* **WORK TO BE COMPLETED**:
Determine which lines of the records include the word "pending", and copy them.
DATA TO EXAMINE Start Marker
/-- An area against the context's window. -/
def areaBad (x : Ctx) (a : Area) : Option Int := (x.window a.buf).outside a.lo a.len
/-- An area, counted from the start of a ring slot of `n` bytes at `at_`. -/
def slotBad (at_ n : Nat) (a : Area) : Option Int := ({ base := at_, limit := at_ + n } : Window).outside a.lo a.len

/-- R173 item 6: the first area that is out of bounds gives its lowest byte; a fold's dY window counts too where it leaves its stored
tile (DESIGN CHOICE, log entry 48). -/
def MintOp.boundsBad (o : MintOp) (q : Core) (x : Ctx) (p : List Dword) : Option Int :=
  let win (l : List Area) : Option Int := l.findSome? (areaBad x)
  let first (o' : Opnd) : Option Int :=
    match o.ring with
    | some h => o'.areas.findSome? (slotBad o'.at_ (q.ring h).slotBytes)
    | none => win o'.areas
  let a := o.opnd q p
  match o.kind with
  | .mode _ | .clearAcc | .clearLatch => none
  | .latch _ => win a.areas
  | .stream =>
    let s := streamRec (param p 2)
    (a.leaves s.mrows s.klen).or ((first a).or (win [⟨.cb, s.caddr, 1024 * s.mrows⟩]))
  | .sig st =>
    let s := streamRec (param p 2)
    let d := sigRec p
    (a.leaves s.mrows s.klen).or ((first a).or
      (win (repAreas o.fa d s.mrows s.klen ++ mapAreas d s.mrows ++ (if st then [⟨.cb, s.caddr, 1024 * s.mrows⟩] else []))))
  | .outer =>
    let s := outerRec (param p 4)
    let b := o.opnd2 p
    (a.leaves s.brows s.klen).or ((b.leaves s.brows s.nlen).or ((first a).or (win b.areas)))
  | .drain _ =>
    let d := drainRec p
    (win (drainReads o p d ++ drainWrites d ++ transAreas o d)).or
      (match d.ring with
        | some h =>
          let r := q.ring h
          let at_ := r.slotAddr r.tail.toNat
          (plainAreas o d at_).findSome? (slotBad at_ r.slotBytes)
        | none => win (plainAreas o d 0))
  | .fold =>
    let d := foldRec p
    (a.leaves d.mrows d.nlen).or (win (a.areas ++ [⟨.ab, d.mapaddr, 2 * d.mrows⟩] ++ foldWrites o d))
  | .spill _ => win [⟨.cb, spillAddr p, 131072⟩]

/-- R173 item 7: the handle of a ring that refuses the command. -/
def MintOp.ringBad (o : MintOp) (q : Core) (p : List Dword) : Option (BitVec 4) :=
  let c := match o.ring with
    | some h => if (q.ring h).badC (decide ((q.ring h).cons = RingRole.mint)) then some h else none
    | none => none
  let d := match o.kind with
    | .drain _ =>
      (match (drainRec p).ring with
        | some h => if (q.ring h).badP (decide ((q.ring h).prod = RingRole.mint)) then some h else none
        | none => none)
    | _ => none
  c.or d

/-- R185: the record uses STATCOLL. -/
def MintOp.usesStat (o : MintOp) (p : List Dword) : Bool :=
  match o.kind with
  | .drain _ => let d := drainRec p; d.rowstat || d.norm || d.colstat
  | _ => false

/-- R173: the operand checks in order. `stat` says whether STATCOLL is accepted. -/
def MintOp.check (o : MintOp) (q : Core) (x : Ctx) (p : List Dword) (stat : Bool) : Option (Cause × Dword) :=
  if o.reservedBad p then some (.reservedField, 0)
  else if o.usesStat p && !stat then some (.featureNotAccepted, 2)
  else if (match o.needMode with | some m => decide (q.mint.pending ≠ m) | none => false) then some (.latchMode, 0)
  else if o.scaleBad q p then some (.scaleAlignment, 0)
  else if o.permBad q p then some (.bufferPermission, 0)
  else
    match o.boundsBad q x p with
    | some t => some (.bufferBounds, BitVec.ofInt 64 t)
    | none => (o.ringBad q p).map fun h => (.ringProtocol, h.setWidth 64)

/-! ### Issue (R167, R309) -/

/-- R309: whether card `n` outranks the card of a claim's subject. -/
def State.claims? (s : State) (k n : Nat) (x : Claim) : Bool := decide ((s.cardOf k x.c).rank < (s.card n).rank)

/-- R309, R310: the urgent card `n` has still to claim the Mint's state of a subject halted on the core: of the newest that it
outranks. -/
def State.mintUnclaimed (s : State) (k n : Nat) : Bool :=
  match (s.core k).claims.find? (s.claims? k n) with
  | none => false
  | some x =>
    match x.mint with
    | none => true
    | some h => !h.by_.contains n

/-- R173, R376: the signature stage needs SIGSTAGE. -/
def MintOp.usesSig (o : MintOp) : Bool :=
  match o.kind with
  | .sig _ | .drain true | .fold => true
  | _ => false

/-- R167: an `m` slot other than `mscale`, after the feature checks of R83: of two features that it lacks, SIGSTAGE is
reported (DESIGN CHOICE, log entry 44). -/
def mintSlot (g : Guard) (op : MintOp) (mp : BitVec 3) : SlotFn := fun b =>
  if op.usesSig && !b.s.accepted 1 then .fault .featureNotAccepted 1
  else if (op.fa = .lns6 ∨ op.fb = .lns6) ∧ !b.s.accepted 3 then .fault .featureNotAccepted 3
  else
  b.guarded g <|
    let p := (List.range op.count).map fun i => b.ctx.mpReg (mp + BitVec.ofNat 3 i)
    match op.check b.core b.ctx p (b.s.accepted 2) with
    | some (c, v) => .fault c v
    | none =>
      if (match b.ctx.card with | some n => b.s.mintUnclaimed b.k n | none => false) then .stall .claim 0 none
      else if Config.mintQueue ≤ b.core.mint.queue.length then .stall .mintQueue 0 none
      else
        .done (b.modCore fun q =>
          let m := q.mint
          { q with
            mint :=
              { m with
                queue :=
                  m.queue ++
                    [{ id := m.nextId, op, params := p, c := b.c, card := (b.ctx.card).getD 0, baddr := b.pc
                       seq := if b.ctx.start = 0 then b.core.seq + 1 else b.ctx.lastSeq
                       wsrc := b.core.wb, asrc := b.core.ab }]
                nextId := m.nextId + 1
                pending := match op.kind with | .mode rs => (if rs then .rs else .ws) | _ => m.pending } })

/-- R175: the byte offset of `mscale`. -/
def mscaleAddr (b : Bx) (idx : BitVec 10) : Nat := (b.ctx.window .wb).base + 8 * idx.toNat

/-! ### The units (R168) -/

/-- R168. -/
inductive MintUnit where
  | none | loader | array | drain
  deriving DecidableEq, Repr

def MintOp.unit (o : MintOp) : MintUnit :=
  match o.kind with
  | .mode _ => .none
  | .latch _ | .clearLatch => .loader
  | .stream | .outer | .sig _ | .spill _ | .clearAcc => .array
  | .drain _ | .fold => .drain

/-- Latches that a command of format `f` touches (R180). -/
def latchSet (f : Fmt) (l : Nat) : List Nat :=
  match f with
  | .fp32 => [0, 1, 2, 3] | .bf16 => [l, l + 1] | _ => [l]
def MintOp.latchReads (o : MintOp) : List Nat :=
  match o.kind with
  | .stream | .sig true => latchSet o.fb o.l
  | _ => []
def MintOp.latchWrites (o : MintOp) : List Nat :=
  match o.kind with
  | .latch _ => latchSet o.fb o.l
  | .clearLatch => [o.l]
  | _ => []
/-- The ring whose descriptor a command moves. -/
def MintOp.rings (o : MintOp) (p : List Dword) : List (BitVec 4) :=
  o.ring.toList ++ (match o.kind with | .drain _ => (drainRec p).ring.toList | _ => [])

/-- R168: the result of `b` could differ if it ran before the earlier command `a` retires (DEDUCED, log entry 20). -/
def MintCmd.conflicts (q : Core) (a b : MintCmd) : Bool :=
  let meet (x y : List Area) : Bool := x.any fun u => y.any u.meets
  meet (a.op.writes q a.params) (b.op.reads q b.params) || meet (a.op.writes q a.params) (b.op.writes q b.params) ||
    meet (a.op.reads q a.params) (b.op.writes q b.params) ||
    a.op.latchWrites.any (fun l => b.op.latchReads.contains l || b.op.latchWrites.contains l) ||
    a.op.latchReads.any (fun l => b.op.latchWrites.contains l) ||
    (a.op.rings a.params).any (fun h => (b.op.rings b.params).contains h)

/-- R168: the command after the queue's entries `before` may start. -/
def MintCmd.mayStart (q : Core) (before : List MintCmd) (c : MintCmd) : Bool :=
  match c.op.kind with
  | .mode _ => before.isEmpty
  | _ =>
    before.all fun a =>
      (match a.op.kind with | .mode _ => false | _ => true) && decide (a.op.unit ≠ c.op.unit) && !a.conflicts q c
DATA TO EXAMINE End Marker
* **RESULT**:
  else if (match o.needMode with | some m => decide (q.mint.pending ≠ m) | none => false) then some (.latchMode, 0)
                pending := match op.kind with | .mode rs => (if rs then .rs else .ws) | _ => m.pending } })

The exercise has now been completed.